[Stored data entries]
════════

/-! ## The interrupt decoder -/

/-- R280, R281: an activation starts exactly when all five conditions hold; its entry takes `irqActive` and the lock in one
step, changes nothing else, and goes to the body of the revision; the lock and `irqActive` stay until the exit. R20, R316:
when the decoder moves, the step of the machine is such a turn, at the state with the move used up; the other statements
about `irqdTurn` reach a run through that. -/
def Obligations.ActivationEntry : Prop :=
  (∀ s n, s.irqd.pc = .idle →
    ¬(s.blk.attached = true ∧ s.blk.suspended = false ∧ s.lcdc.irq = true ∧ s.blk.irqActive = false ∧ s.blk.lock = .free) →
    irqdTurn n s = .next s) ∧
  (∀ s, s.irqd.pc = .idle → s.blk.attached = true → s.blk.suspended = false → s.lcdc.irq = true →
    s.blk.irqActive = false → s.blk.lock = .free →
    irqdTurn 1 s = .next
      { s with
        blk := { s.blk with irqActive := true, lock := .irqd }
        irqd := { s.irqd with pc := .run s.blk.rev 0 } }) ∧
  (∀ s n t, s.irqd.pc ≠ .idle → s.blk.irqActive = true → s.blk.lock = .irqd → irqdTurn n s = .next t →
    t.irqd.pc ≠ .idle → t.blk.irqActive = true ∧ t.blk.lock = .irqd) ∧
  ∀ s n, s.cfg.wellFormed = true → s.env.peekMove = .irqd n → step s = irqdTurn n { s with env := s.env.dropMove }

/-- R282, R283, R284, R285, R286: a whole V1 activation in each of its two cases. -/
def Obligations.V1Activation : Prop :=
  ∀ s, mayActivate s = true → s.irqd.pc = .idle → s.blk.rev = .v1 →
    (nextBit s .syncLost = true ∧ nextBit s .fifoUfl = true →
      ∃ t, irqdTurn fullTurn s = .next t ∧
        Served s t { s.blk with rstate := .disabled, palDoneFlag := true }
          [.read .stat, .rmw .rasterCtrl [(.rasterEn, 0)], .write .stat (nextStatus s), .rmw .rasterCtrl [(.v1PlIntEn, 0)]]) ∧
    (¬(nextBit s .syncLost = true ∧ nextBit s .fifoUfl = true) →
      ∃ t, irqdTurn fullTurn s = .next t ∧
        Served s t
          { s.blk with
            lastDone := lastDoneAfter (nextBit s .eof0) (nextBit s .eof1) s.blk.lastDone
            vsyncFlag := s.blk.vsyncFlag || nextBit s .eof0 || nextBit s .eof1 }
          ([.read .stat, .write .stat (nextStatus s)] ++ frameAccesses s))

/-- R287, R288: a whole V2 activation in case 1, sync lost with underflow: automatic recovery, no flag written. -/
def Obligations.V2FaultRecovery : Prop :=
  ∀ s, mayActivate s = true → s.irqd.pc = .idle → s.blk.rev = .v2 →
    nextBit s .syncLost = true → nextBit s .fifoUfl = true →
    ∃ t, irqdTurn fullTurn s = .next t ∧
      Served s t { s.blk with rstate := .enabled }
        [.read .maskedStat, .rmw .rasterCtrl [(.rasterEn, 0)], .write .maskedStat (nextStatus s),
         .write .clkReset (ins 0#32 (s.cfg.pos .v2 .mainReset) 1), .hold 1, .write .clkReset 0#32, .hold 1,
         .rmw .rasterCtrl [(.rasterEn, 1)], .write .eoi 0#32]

════════

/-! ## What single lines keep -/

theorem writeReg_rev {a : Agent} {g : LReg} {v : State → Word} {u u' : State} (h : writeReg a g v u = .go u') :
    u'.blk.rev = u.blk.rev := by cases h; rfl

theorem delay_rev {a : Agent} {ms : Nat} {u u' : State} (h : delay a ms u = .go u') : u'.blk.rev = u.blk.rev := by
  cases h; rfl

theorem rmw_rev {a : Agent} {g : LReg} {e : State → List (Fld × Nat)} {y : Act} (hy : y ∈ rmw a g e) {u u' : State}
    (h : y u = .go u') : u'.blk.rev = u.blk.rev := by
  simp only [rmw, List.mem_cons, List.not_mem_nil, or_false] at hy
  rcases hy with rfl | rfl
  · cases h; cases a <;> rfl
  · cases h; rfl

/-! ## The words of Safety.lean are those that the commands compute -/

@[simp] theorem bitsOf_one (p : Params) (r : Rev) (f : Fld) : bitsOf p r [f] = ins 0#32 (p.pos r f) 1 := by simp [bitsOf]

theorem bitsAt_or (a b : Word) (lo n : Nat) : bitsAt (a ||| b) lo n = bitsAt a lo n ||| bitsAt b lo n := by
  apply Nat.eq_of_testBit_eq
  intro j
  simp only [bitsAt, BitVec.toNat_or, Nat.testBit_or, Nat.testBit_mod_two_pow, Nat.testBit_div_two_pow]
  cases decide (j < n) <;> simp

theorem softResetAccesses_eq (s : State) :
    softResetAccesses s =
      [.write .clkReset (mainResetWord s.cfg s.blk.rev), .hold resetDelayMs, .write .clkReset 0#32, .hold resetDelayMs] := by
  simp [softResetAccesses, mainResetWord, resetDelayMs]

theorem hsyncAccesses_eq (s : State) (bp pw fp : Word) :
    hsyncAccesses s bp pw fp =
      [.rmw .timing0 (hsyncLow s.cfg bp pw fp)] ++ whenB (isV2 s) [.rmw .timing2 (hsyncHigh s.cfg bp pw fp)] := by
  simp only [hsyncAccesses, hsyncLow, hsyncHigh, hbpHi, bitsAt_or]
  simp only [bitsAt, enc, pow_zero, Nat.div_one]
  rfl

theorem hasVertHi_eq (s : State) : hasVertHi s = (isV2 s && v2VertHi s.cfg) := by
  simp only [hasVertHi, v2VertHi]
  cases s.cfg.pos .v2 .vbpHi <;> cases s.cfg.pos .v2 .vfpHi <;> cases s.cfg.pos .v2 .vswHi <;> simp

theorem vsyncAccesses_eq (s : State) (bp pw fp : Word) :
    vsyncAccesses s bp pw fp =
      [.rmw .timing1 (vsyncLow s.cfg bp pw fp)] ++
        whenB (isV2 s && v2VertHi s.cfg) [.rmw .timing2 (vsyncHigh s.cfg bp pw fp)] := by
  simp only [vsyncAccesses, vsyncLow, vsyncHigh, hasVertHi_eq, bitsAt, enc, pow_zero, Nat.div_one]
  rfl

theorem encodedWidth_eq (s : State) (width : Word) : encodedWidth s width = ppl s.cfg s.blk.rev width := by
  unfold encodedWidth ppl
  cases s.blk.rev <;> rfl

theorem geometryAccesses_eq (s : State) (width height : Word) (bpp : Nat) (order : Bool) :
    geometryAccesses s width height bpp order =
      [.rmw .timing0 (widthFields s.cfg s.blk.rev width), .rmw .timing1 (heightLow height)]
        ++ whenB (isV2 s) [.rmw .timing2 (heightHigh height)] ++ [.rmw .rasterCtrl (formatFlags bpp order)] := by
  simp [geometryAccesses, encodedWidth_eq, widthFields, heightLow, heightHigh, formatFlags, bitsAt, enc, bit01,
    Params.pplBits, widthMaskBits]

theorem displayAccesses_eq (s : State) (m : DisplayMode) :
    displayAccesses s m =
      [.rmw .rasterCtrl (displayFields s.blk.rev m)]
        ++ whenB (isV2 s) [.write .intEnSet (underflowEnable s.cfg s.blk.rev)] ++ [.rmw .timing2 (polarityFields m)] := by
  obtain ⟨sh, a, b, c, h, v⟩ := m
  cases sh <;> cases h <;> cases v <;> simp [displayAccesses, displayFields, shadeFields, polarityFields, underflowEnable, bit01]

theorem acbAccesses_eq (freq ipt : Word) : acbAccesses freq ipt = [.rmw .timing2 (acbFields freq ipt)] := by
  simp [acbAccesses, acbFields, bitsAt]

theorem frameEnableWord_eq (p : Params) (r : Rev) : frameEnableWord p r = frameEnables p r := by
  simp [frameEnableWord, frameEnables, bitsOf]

════════

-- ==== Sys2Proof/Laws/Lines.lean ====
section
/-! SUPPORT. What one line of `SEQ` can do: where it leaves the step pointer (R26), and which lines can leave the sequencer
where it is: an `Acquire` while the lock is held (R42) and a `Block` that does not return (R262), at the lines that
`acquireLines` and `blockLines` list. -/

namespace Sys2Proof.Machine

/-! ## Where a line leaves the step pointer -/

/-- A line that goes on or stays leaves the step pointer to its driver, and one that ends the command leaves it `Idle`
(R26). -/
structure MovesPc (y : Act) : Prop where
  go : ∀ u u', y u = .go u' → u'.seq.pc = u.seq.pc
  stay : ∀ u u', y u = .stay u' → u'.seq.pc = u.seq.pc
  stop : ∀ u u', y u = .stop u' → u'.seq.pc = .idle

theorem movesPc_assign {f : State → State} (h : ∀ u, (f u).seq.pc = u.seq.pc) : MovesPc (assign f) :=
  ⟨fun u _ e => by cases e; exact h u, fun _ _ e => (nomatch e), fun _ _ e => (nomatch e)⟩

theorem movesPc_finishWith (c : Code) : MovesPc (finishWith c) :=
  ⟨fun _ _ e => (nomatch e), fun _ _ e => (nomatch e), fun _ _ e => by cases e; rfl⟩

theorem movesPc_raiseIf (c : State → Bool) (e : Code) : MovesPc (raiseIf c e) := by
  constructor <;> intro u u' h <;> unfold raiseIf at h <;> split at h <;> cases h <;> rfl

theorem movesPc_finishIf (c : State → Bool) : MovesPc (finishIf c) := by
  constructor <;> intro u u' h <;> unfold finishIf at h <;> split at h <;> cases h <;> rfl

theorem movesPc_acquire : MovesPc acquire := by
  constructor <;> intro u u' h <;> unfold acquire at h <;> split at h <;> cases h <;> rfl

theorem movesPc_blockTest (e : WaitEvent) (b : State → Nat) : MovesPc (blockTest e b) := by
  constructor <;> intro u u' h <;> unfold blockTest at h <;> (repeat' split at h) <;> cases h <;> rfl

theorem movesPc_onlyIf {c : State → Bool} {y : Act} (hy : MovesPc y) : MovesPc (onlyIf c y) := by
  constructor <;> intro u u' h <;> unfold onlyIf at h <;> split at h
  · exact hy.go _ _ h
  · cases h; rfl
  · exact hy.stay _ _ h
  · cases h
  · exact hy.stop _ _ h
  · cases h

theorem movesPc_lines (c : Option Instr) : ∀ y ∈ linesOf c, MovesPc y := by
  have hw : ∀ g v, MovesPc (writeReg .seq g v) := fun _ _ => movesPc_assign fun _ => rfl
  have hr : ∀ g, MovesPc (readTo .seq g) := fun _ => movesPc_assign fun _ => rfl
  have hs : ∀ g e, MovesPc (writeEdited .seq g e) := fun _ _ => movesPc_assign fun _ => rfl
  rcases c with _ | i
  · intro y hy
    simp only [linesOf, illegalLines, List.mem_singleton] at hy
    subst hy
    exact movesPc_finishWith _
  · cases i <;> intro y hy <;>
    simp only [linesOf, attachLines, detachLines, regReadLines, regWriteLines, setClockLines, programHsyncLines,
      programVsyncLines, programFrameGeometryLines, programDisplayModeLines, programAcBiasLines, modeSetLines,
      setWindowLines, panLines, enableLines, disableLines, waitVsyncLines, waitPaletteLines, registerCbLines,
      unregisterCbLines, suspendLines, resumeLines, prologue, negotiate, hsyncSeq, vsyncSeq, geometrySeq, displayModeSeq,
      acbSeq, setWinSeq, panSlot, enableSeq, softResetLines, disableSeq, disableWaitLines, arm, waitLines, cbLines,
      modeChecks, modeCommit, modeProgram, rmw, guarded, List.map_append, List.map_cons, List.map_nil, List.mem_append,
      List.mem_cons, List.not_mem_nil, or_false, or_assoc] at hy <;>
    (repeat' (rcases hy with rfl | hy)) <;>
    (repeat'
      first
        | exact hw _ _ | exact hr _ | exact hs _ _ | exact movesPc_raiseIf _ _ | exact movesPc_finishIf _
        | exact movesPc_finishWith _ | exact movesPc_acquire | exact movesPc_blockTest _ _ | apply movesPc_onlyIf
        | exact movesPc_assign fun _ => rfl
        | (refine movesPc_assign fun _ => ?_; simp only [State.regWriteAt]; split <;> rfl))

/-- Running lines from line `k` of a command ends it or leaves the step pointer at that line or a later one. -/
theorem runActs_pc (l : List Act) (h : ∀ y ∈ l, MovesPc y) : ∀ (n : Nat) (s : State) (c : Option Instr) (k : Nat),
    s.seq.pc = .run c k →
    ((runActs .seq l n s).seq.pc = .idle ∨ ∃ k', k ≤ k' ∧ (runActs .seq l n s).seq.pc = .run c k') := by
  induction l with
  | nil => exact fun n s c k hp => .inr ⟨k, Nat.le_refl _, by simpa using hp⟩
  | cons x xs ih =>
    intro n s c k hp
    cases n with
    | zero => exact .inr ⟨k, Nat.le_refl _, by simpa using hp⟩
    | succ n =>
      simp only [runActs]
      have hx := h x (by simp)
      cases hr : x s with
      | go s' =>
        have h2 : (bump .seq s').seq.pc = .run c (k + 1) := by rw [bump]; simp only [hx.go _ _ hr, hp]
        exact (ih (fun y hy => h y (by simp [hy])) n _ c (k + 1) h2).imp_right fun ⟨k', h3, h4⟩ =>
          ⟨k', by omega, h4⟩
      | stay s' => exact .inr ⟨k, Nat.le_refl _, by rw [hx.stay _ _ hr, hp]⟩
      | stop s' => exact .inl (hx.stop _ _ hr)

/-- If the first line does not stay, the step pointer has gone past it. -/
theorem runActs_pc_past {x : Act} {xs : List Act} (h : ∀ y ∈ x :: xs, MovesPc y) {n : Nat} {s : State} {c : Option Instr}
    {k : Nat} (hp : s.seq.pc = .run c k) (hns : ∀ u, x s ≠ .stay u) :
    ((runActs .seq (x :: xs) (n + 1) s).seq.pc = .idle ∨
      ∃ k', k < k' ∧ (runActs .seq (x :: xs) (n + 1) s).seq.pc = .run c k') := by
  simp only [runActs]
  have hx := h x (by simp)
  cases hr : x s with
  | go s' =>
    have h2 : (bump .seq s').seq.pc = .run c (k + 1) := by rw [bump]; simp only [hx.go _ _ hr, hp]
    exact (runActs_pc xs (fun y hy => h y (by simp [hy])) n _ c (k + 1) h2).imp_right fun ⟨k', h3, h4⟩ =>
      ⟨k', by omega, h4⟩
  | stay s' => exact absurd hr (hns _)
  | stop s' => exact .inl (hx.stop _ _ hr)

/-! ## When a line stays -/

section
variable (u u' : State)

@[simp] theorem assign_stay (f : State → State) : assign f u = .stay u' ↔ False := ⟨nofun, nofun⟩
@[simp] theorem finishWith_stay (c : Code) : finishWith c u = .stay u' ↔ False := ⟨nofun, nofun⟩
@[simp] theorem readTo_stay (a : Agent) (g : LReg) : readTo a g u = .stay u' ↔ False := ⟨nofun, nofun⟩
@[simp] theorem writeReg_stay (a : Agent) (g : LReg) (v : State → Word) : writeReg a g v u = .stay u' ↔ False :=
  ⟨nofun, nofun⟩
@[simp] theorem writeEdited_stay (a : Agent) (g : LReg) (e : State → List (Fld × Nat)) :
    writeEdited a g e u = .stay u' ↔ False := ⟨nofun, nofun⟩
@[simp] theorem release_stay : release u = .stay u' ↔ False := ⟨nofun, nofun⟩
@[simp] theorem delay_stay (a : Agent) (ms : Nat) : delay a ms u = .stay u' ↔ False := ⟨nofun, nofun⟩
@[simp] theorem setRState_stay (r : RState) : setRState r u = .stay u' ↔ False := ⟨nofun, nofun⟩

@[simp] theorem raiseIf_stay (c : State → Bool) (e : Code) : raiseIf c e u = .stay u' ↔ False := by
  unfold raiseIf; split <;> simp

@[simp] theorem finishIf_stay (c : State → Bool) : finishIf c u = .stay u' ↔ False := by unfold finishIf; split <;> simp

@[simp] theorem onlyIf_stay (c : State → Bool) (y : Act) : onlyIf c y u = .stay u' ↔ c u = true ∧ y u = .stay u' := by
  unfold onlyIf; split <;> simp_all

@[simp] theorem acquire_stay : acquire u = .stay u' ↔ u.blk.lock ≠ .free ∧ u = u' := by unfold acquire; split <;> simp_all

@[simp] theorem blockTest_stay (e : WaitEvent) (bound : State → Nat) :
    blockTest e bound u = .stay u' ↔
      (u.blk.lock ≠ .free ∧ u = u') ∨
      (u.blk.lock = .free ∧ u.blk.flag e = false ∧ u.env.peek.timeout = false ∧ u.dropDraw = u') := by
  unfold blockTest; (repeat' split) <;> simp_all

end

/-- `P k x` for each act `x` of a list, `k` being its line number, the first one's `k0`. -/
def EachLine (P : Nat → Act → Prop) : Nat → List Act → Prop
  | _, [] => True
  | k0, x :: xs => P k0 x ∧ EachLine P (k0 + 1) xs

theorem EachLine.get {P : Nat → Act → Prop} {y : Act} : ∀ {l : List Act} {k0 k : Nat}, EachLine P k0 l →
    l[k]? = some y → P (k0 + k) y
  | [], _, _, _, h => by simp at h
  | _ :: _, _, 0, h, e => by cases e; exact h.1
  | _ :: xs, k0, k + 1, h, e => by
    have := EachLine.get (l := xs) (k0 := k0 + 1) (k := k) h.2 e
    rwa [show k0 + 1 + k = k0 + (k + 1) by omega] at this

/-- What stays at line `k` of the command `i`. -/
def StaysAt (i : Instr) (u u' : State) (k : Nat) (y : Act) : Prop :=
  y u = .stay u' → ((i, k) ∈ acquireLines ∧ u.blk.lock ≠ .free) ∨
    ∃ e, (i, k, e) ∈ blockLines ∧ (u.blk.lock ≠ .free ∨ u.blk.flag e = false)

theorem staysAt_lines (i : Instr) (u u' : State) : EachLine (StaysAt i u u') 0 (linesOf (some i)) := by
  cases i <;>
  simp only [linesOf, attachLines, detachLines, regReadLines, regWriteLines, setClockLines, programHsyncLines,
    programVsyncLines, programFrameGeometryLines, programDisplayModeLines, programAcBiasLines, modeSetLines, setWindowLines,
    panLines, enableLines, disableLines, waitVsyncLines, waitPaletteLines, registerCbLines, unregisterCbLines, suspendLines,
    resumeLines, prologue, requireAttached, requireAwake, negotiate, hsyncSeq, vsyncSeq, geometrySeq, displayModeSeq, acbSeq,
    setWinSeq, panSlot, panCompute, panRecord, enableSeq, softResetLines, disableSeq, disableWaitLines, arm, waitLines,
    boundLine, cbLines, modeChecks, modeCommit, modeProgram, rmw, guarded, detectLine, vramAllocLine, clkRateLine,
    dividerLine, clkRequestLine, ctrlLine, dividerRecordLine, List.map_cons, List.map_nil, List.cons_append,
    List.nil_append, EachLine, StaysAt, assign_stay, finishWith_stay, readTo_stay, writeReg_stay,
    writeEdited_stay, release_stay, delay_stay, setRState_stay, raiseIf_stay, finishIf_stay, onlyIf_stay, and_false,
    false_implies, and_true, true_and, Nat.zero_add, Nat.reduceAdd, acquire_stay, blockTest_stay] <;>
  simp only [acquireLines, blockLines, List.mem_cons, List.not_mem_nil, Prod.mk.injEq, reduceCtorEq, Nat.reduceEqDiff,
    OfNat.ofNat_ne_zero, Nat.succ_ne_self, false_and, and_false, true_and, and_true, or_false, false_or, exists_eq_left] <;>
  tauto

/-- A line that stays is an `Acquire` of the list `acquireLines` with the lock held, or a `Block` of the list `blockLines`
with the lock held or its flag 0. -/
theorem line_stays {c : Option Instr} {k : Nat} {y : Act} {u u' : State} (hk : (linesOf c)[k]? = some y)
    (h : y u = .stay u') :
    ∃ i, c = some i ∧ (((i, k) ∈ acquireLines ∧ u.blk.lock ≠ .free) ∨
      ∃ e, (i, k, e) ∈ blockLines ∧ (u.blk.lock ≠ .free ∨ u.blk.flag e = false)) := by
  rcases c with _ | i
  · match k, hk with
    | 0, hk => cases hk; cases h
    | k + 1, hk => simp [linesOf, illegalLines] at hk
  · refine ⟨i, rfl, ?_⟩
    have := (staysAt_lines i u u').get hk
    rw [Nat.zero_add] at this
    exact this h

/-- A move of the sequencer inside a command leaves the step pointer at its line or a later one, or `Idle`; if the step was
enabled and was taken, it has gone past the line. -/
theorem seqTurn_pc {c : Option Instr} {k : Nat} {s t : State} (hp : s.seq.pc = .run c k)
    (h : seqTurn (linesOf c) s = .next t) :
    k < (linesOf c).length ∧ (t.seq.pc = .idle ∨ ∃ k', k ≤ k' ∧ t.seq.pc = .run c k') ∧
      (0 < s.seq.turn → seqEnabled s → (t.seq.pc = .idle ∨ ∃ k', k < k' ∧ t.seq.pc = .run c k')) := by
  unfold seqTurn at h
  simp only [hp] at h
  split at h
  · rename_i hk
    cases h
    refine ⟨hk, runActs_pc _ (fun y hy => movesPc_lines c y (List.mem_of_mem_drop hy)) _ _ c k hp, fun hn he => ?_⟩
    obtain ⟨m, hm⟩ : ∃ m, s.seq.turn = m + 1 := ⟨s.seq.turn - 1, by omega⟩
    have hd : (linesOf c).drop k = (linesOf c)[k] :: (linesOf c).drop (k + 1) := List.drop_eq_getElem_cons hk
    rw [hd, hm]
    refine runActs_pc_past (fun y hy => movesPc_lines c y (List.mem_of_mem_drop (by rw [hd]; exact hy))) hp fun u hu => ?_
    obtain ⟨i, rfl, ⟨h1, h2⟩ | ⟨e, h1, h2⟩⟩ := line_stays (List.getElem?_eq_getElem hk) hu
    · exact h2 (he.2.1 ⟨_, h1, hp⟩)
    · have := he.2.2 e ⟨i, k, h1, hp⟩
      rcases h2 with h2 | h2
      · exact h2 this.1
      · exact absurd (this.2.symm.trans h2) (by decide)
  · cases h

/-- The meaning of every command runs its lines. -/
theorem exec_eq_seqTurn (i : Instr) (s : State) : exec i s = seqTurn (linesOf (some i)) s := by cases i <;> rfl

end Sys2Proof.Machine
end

════════

THE TASK: Wherever the line holding "(∀ s, s.irqd.pc" falls in the entries above, copy exactly from it through the line holding "s.irqd with pc", inclusive, and add nothing.

YOUR RESPONSE:
  (∀ s, s.irqd.pc = .idle → s.blk.attached = true → s.blk.suspended = false → s.lcdc.irq = true →
    s.blk.irqActive = false → s.blk.lock = .free →
    irqdTurn 1 s = .next
      { s with
        blk := { s.blk with irqActive := true, lock := .irqd }
        irqd := { s.irqd with pc := .run s.blk.rev 0 } }) ∧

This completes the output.